Find every line in the records below that holds the word "lowest", and copy each one.

==== Data for this task ====

/-! ### The street line -/

theorem witness_ScanRounds :
    (town.held = false ∧ 2147483648 ≤ (town.now - town.line.nextRound).toNat) ∧
    ((({ town with now := 50 } : State).now - ({ town with now := 50 } : State).line.nextRound).toNat < 2147483648 ∧
      ({ town with now := 50 } : State).part = .running ∧ ({ town with now := 50 } : State).site.inForce ≠ none ∧
      ({ town with now := 50 } : State).line.scanPos = none ∧ ({ town with now := 50 } : State).line.exchange = none ∧
      (∀ b : NodeAddr, b < 4 → town.site.nodeMap[b] = .none) ∧ town.site.nodeMap[(4 : NodeAddr)] = .head 2 ∧
      town.line.nodes[(4 : NodeAddr)] = some node ∧ node.lost = false) ∧
    ((polling 5 (.test 1) town).line.scanPos = some 6 ∧ State.reset.part ≠ .running) ∧
    ((∀ b : NodeAddr, b < 5 → ((Vector.replicate 64 NodeKind.none).set 5 (.station 8))[b] = .none) ∧
      ((Vector.replicate 64 NodeKind.none).set 5 (.station 8))[(5 : NodeAddr)] = .station 8 ∧
      town.line.nodes[(5 : NodeAddr)] = some node) ∧
    (∀ k n m, town.line.tests[(8 : Station)] ≠ .loop k n m) :=
  ⟨by decide, by decide, by decide, by decide, fun _ _ _ => nofun⟩

/-- A round is due, with crossing 3's head at the lowest address. -/
def headScan (e : NodeEntry) : State :=
  { town with now := 50, line := { town.line with nodes := town.line.nodes.set 4 (some e) } }

/-- A round is due, with station 9 at the lowest address, in a test. -/
def stationScan (t : TestState) (last : Bool) : State :=
  { town with
    now := 50
    site := { town.site with nodeMap := (Vector.replicate 64 .none).set 5 (.station 8) }
    line := { town.line with tests := town.line.tests.set 8 t, lastPollTest := town.line.lastPollTest.set 8 last } }

theorem witness_ScanRounds_lost :
    ((headScan { node with lost := true, probeCount := 19 }).site.nodeMap[(4 : NodeAddr)] = .head 2 ∧
      (headScan { node with lost := true, probeCount := 19 }).line.nodes[(4 : NodeAddr)] =
        some { node with lost := true, probeCount := 19 } ∧ 20 ≤ 19 + 1) ∧
    ((headScan { node with lost := true, probeCount := 18 }).line.nodes[(4 : NodeAddr)] =
        some { node with lost := true, probeCount := 18 } ∧ 18 + 1 < 20 ∧
      (headScan { node with lost := true, probeCount := 18 }).line.roundsWaiting = 0) := by decide

theorem witness_ScanRounds_test :
    ((∀ b : NodeAddr, b < 5 → (stationScan (.loop first 0 0) true).site.nodeMap[b] = .none) ∧
      (stationScan (.loop first 0 0) true).site.nodeMap[(5 : NodeAddr)] = .station 8 ∧
      (stationScan (.loop first 0 0) true).line.nodes[(5 : NodeAddr)] = some node ∧
      (stationScan (.loop first 0 0) true).line.tests[(8 : Station)] = .loop first 0 0 ∧
      (stationScan (.loop first 0 0) true).line.lastPollTest[(8 : Station)] = true) ∧
    ((stationScan (.loop first 0 0) false).line.tests[(8 : Station)] = .loop first 0 0 ∧
      ¬((0 : Nat) = 0 ∧ (stationScan (.loop first 0 0) false).line.lastPollTest[(8 : Station)] = true)) := by decide

theorem witness_HeadReplyProven :
    ((polling 4 (.normal ⟨.green, .dontWalk⟩ 0) (green false [])).held = false ∧
      (polling 4 (.normal ⟨.green, .dontWalk⟩ 0) (green false [])).line.exchange = some ⟨4, .normal ⟨.green, .dontWalk⟩ 0⟩ ∧
      (polling 4 (.normal ⟨.green, .dontWalk⟩ 0) (green false [])).site.nodeMap[(4 : NodeAddr)] = .head 2 ∧
      (polling 4 (.normal ⟨.green, .dontWalk⟩ 0) (green false [])).line.nodes[(4 : NodeAddr)] = some node ∧
      (polling 4 (.normal ⟨.green, .dontWalk⟩ 0) (green false [])).proofs[(2 : Crossing)] =
        some (proof ⟨.green, .dontWalk⟩)) ∧
    (Pair.ofCode (0x11#8 : Byte).toNat = some ⟨.green, .dontWalk⟩ ∧ (⟨.green, .dontWalk⟩ : Pair).conflict = false ∧
      (proof ⟨.green, .dontWalk⟩).state = .checking) ∧
    (Pair.ofCode (0x21#8 : Byte).toNat = some ⟨.green, .walk⟩ ∧ (⟨.green, .walk⟩ : Pair).conflict = true ∧
      (green false []).crossings[(2 : Crossing)].state = .vehGreen ∧ (green false []).crossings[(2 : Crossing)].order = none) ∧
    (Pair.ofCode (0x13#8 : Byte).toNat = some ⟨.red, .dontWalk⟩ ∧ (⟨.red, .dontWalk⟩ : Pair).conflict = false ∧
      JournalRoom (green false []) 5) := ⟨by decide, by decide, by decide, rfl, rfl, rfl, by decide⟩

/-- Crossing 3 in a state, with a proof record and its NORMAL poll under way. -/
def proving (st : CrossingState) (p : ProofRec) : State :=
  { polling 4 (.normal st.aspects 0) (at3 st) with proofs := (Vector.replicate 8 none).set 2 (some p) }

/-- The pair differs: in CHECKING with an allowance of 2 and of 1, in STEADY, and in WAIVED; a new lamp flag; a conflict in MAINT. -/
theorem witness_HeadReplyProven_differs :
    ((proving .vehGreen { proof ⟨.green, .dontWalk⟩ with allowance := 2 }).line.exchange =
        some ⟨4, .normal ⟨.green, .dontWalk⟩ 0⟩ ∧
      (proving .vehGreen { proof ⟨.green, .dontWalk⟩ with allowance := 2 }).proofs[(2 : Crossing)] =
        some { proof ⟨.green, .dontWalk⟩ with allowance := 2 } ∧
      (proof ⟨.green, .dontWalk⟩).commanded ≠ ⟨.red, .dontWalk⟩ ∧ 2 ≤ 2) ∧
    ((proof ⟨.green, .dontWalk⟩).state = .checking ∧ (proof ⟨.green, .dontWalk⟩).allowance ≤ 1) ∧
    (proving .vehGreen { proof ⟨.green, .dontWalk⟩ with state := .steady, allowance := 0 }).proofs[(2 : Crossing)] =
      some { proof ⟨.green, .dontWalk⟩ with state := .steady, allowance := 0 } ∧
    (proving .startup { proof ⟨.red, .dontWalk⟩ with state := .waived }).proofs[(2 : Crossing)] =
      some { proof ⟨.red, .dontWalk⟩ with state := .waived } ∧
    ((0x8#8 : Byte).getLsbD 3 = true ∧ (proof ⟨.green, .dontWalk⟩).lamps.getLsbD 3 = false) ∧
    ((proving .maint (proof Pair.flash)).crossings[(2 : Crossing)].state = .maint ∧ (proof Pair.flash).flashCheck = false ∧
      (⟨.green, .walk⟩ : Pair).conflict = true) := by decide

/-- Crossing 3 in FLASH: a stale reply, and a conflict; and a crossing that a fault takes with a START and with a STOP pending. -/
theorem witness_HeadReplyProven_flash :
    ((proving .flash (proof Pair.flash)).crossings[(2 : Crossing)].state = .flash ∧
      Pair.dark ≠ (proof Pair.flash).commanded ∧ (⟨.green, .walk⟩ : Pair).conflict = true ∧
      (proof Pair.flash).state = .checking) ∧
    ((pendingAt ⟨first, true, .runFree⟩ .startup).crossings[(2 : Crossing)].order = some ⟨first, true, .runFree⟩ ∧
      NoTestOrTally (pendingAt ⟨first, true, .runFree⟩ .startup) first) ∧
    ((pendingAt ⟨first, false, .maint⟩ .walk).crossings[(2 : Crossing)].order = some ⟨first, false, .maint⟩ ∧
      NoTestOrTally (pendingAt ⟨first, false, .maint⟩ .walk) first ∧
      (stationsOf (pendingAt ⟨first, false, .maint⟩ .walk) 2).length = 2 ∧
      JournalRoom (pendingAt ⟨first, false, .maint⟩ .walk) 10) := by
  unfold NoTestOrTally JournalRoom
  decide

theorem witness_SecondFailureLocksOut :
    (polling 4 (.normal Pair.flash 0) (at3 .flash)).held = false ∧
    (polling 4 (.normal Pair.flash 0) (at3 .flash)).line.exchange = some ⟨4, .normal Pair.flash 0⟩ ∧
    (polling 4 (.normal Pair.flash 0) (at3 .flash)).site.nodeMap[(4 : NodeAddr)] = .head 2 ∧
    (polling 4 (.normal Pair.flash 0) (at3 .flash)).line.nodes[(4 : NodeAddr)] = some node ∧ node.lost = false ∧
    (polling 4 (.normal Pair.flash 0) (at3 .flash)).proofs[(2 : Crossing)] = some (proof Pair.flash) ∧
    Pair.ofCode (0x13#8 : Byte).toNat = some ⟨.red, .dontWalk⟩ ∧
    (polling 4 (.normal Pair.flash 0) (at3 .flash)).crossings[(2 : Crossing)].state = .flash ∧
    Pair.flash = (proof Pair.flash).commanded ∧ (⟨.red, .dontWalk⟩ : Pair) ≠ (proof Pair.flash).commanded ∧
    (proof Pair.flash).state = .checking ∧ (proof Pair.flash).allowance = 1 ∧
    (polling 4 (.normal Pair.flash 0) (at3 .flash)).journal.lost = 0 := by decide

/-- The flash check met in MAINT, and in STEADY. -/
theorem witness_SecondFailureLocksOut_maint :
    ((proving .maint { proof Pair.flash with flashCheck := true }).line.exchange = some ⟨4, .normal Pair.flash 0⟩ ∧
      (proving .maint { proof Pair.flash with flashCheck := true }).crossings[(2 : Crossing)].state = .maint ∧
      (proving .maint { proof Pair.flash with flashCheck := true }).proofs[(2 : Crossing)] =
        some { proof Pair.flash with flashCheck := true }) ∧
    (proving .flash { proof Pair.flash with state := .steady, allowance := 0 }).proofs[(2 : Crossing)] =
      some { proof Pair.flash with state := .steady, allowance := 0 } := by decide

/-- A station reply of address 5: button up, press counter 3, ambient 5, room 4, played 17. -/
def stationBytes : List Byte := [5, 0x32#8, 0, 0x45#8, 17, 0, crc8 [5, 0x32#8, 0, 0x45#8, 17, 0]]

/-- Station 9 has answered before with a press counter. -/
def answered (n : Option Nat) (s : State) : State :=
  { s with press := s.press.set 8 { last := n, inProgress := false, longTaken := false, stuck := false } }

====

=== Answer section ===
/-- A round is due, with crossing 3's head at the lowest address. -/
/-- A round is due, with station 9 at the lowest address, in a test. -/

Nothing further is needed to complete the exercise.